Increased risk-sensitivity of the bank capital regulatory framework raises the concern whether resulting regulatory capital requirements tend to be pro-cyclical, e.g. contribute to mutually reinforcing feedback loops between the financial system and real economic developments.
Against the background of considerable challenges to empirically identify with sufficient certainty the relationship between risk-sensitive regulatory capital and the amplitude of the economic cycle, the key conclusions of the Report are the following:
Banks' capital requirements, since 2008, appear to have developed relatively stable and series on banks' IRB risk parameters (Probability of Default, Loss Given Default, default ratio) do not show a particularly cyclical pattern.
The surprising lack of a strong correlation between the economic cycle and banks' risk-weighted assets (RWAs) and underlying parameters is evident in various regression specifications at bank and portfolio level.

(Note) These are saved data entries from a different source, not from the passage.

-- ==== Sys2Proof/Laws/Memory.lean ====
section
/-! SUPPORT. Laws of a region: reading after writing and after filling, and every operation keeps the canonical form and
the region's bound. -/

namespace Sys2Proof.Machine

theorem Memory.wf_nil : Memory.wf [] := ⟨List.Pairwise.nil, by simp⟩

theorem Memory.wf_cons {c : Nat × Value} {m : Memory} :
    Memory.wf (c :: m) ↔ (∀ d ∈ m, c.1 < d.1) ∧ c.2 ≠ Memory.unlisted ∧ Memory.wf m := by
  simp only [Memory.wf, List.pairwise_cons, List.forall_mem_cons]
  tauto

theorem Memory.mem_entry {i : Nat} {v : Value} {c : Nat × Value} :
    c ∈ Memory.entry i v ↔ v ≠ Memory.unlisted ∧ c = (i, v) := by
  unfold Memory.entry
  split <;> simp_all

/-- Every cell of a region after a write is an old one or the one written. -/
theorem Memory.mem_write {m : Memory} {i : Nat} {v : Value} {c : Nat × Value} (h : c ∈ m.write i v) :
    c ∈ m ∨ c = (i, v) := by
  induction m with
  | nil => exact .inr (Memory.mem_entry.mp h).2
  | cons d m ih =>
    obtain ⟨a, w⟩ := d
    unfold Memory.write at h
    split at h
    · rcases List.mem_append.mp h with h | h
      · exact .inr (Memory.mem_entry.mp h).2
      · exact .inl h
    · split at h
      · rcases List.mem_append.mp h with h | h
        · exact .inr (Memory.mem_entry.mp h).2
        · exact .inl (List.mem_cons_of_mem _ h)
      · rcases List.mem_cons.mp h with h | h
        · exact .inl (h ▸ List.mem_cons_self)
        · exact (ih h).imp (List.mem_cons_of_mem _) id

theorem Memory.entry_append_wf {m : Memory} {i : Nat} {v : Value} (hm : m.wf) (hlt : ∀ d ∈ m, i < d.1) :
    Memory.wf (Memory.entry i v ++ m) := by
  unfold Memory.entry
  split
  · simpa using hm
  · rename_i hv
    exact Memory.wf_cons.mpr ⟨hlt, hv, hm⟩

/-- A write keeps the canonical form. -/
theorem Memory.write_wf {m : Memory} (hm : m.wf) (i : Nat) (v : Value) : (m.write i v).wf := by
  induction m with
  | nil => simpa [Memory.write] using Memory.entry_append_wf (i := i) (v := v) Memory.wf_nil (by simp)
  | cons d m ih =>
    obtain ⟨a, w⟩ := d
    obtain ⟨hlt, hw, htail⟩ := Memory.wf_cons.mp hm
    simp only [Memory.write]
    split
    · rename_i hia
      refine Memory.entry_append_wf hm fun d hd => ?_
      rcases List.mem_cons.mp hd with rfl | hd
      · exact hia
      · exact lt_trans hia (hlt d hd)
    · split
      · rename_i _ hia
        exact Memory.entry_append_wf htail (hia ▸ hlt)
      · rename_i h1 h2
        refine Memory.wf_cons.mpr ⟨fun d hd => ?_, hw, ih htail⟩
        rcases Memory.mem_write hd with hd | rfl
        · exact hlt d hd
        · have : a < i := by omega
          exact this

/-- A write inside the region keeps it inside. -/
theorem Memory.write_within {m : Memory} {n i : Nat} (hm : m.within n) (hi : i < n) (v : Value) :
    (m.write i v).within n := by
  intro c hc
  rcases Memory.mem_write hc with hc | rfl
  · exact hm c hc
  · exact hi

theorem Memory.read_of_lt {m : Memory} {i : Nat} (h : ∀ d ∈ m, i < d.1) : m.read i = Memory.unlisted := by
  induction m with
  | nil => rfl
  | cons d m ih =>
    obtain ⟨a, w⟩ := d
    have ha : i < a := h (a, w) (by simp)
    simp only [Memory.read]
    rw [if_neg (by omega)]
    exact ih fun d hd => h d (List.mem_cons_of_mem _ hd)

theorem Memory.read_entry_append {m : Memory} {i : Nat} (v : Value) (h : ∀ d ∈ m, i < d.1) (j : Nat) :
    Memory.read (Memory.entry i v ++ m) j = if j = i then v else m.read j := by
  unfold Memory.entry
  split
  · rename_i hv
    by_cases hj : j = i
    · subst hj
      simp [Memory.read_of_lt h, hv]
    · simp [hj]
  · by_cases hj : j = i
    · simp [Memory.read, hj]
    · simp [Memory.read, hj, Ne.symm hj]

/-- Reading after a write: the Value written at its index, the old Value elsewhere (`20_memory.md` R52, R62). -/
theorem Memory.read_write {m : Memory} (hm : m.wf) (i j : Nat) (v : Value) :
    (m.write i v).read j = if j = i then v else m.read j := by
  induction m with
  | nil => simpa [Memory.write] using Memory.read_entry_append (m := []) v (by simp) j
  | cons d m ih =>
    obtain ⟨a, w⟩ := d
    obtain ⟨hlt, hw, htail⟩ := Memory.wf_cons.mp hm
    simp only [Memory.write]
    split
    · rename_i hia
      refine Memory.read_entry_append v (fun d hd => ?_) j
      rcases List.mem_cons.mp hd with rfl | hd
      · exact hia
      · exact lt_trans hia (hlt d hd)
    · split
      · rename_i _ hia
        subst hia
        rw [Memory.read_entry_append v hlt j]
        by_cases hj : j = i
        · simp [hj]
        · simp [Memory.read, hj, Ne.symm hj]
      · rename_i h1 h2
        simp only [Memory.read]
        by_cases hja : a = j
        · have : j ≠ i := by omega
          simp [hja, this]
        · simp [hja, ih htail]

theorem Memory.read_map_range (n k : Nat) (v : Value) (i : Nat) :
    Memory.read ((List.range' k n).map fun i => (i, v)) i =
      if k ≤ i ∧ i < k + n then v else Memory.unlisted := by
  induction n generalizing k with
  | zero =>
    rw [if_neg (by omega)]
    rfl
  | succ n ih =>
    simp only [List.range'_succ, List.map_cons, Memory.read, ih]
    by_cases h : k = i
    · rw [if_pos h, if_pos (by omega)]
    · rw [if_neg h]
      by_cases h2 : k + 1 ≤ i ∧ i < k + 1 + n
      · rw [if_pos h2, if_pos (by omega)]
      · rw [if_neg h2, if_neg (by omega)]

/-- Reading after a fill (`45_graphics.md` R137). -/
theorem Memory.read_fill (n : Nat) (v : Value) (i : Nat) :
    (Memory.fill n v).read i = if i < n then v else Memory.unlisted := by
  unfold Memory.fill
  split
  · rename_i hv
    simp [Memory.read, hv]
  · simpa [List.range_eq_range'] using Memory.read_map_range n 0 v i

/-- A fill is in canonical form. -/
theorem Memory.fill_wf (n : Nat) (v : Value) : (Memory.fill n v).wf := by
  unfold Memory.fill
  split
  · exact Memory.wf_nil
  · rename_i hv
    refine ⟨?_, ?_⟩
    · rw [List.pairwise_map]
      exact List.pairwise_lt_range
    · intro c hc
      obtain ⟨i, -, rfl⟩ := List.mem_map.mp hc
      exact hv

/-- A fill stays inside its region. -/
theorem Memory.fill_within (n : Nat) (v : Value) : (Memory.fill n v).within n := by
  unfold Memory.fill
  split
  · simp [Memory.within]
  · intro c hc
    obtain ⟨i, hi, rfl⟩ := List.mem_map.mp hc
    exact List.mem_range.mp hi

@[simp] theorem Memory.cells_length (m : Memory) (n : Nat) : (m.cells n).length = n := by
  simp [Memory.cells]

@[simp] theorem Memory.cells_getElem (m : Memory) (n i : Nat) (h : i < (m.cells n).length) :
    (m.cells n)[i] = m.read i := by
  simp [Memory.cells]

end Sys2Proof.Machine
end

Higher capital requirements due to CRD/CRR could have exerted some restricting impact on banks' loan supply, but in the period observed (after 2008), results indicate that it is likely that broader macroeconomic and financial factors had a predominant impact on banks' lending decisions.
Further econometric analysis provided only limited evidence of any significant pro-cyclical effect induced by the regulatory framework on the real economy.
Against the background of the weak evidence on the existence of pro-cyclical effects due to the CRDIV/CRR framework, this Report recommends that the EU retains its current risk-sensitive framework for bank regulatory capital. If pro-cyclicality risks were to become more material, the EU financial regulatory framework has various tools at its disposal, which could in principle be used.
For that purpose, the impact of the EU bank regulatory framework on the economic cycle should be monitored regularly and the potential impact, effectiveness and efficiency of counter-cyclical instruments be further analysed.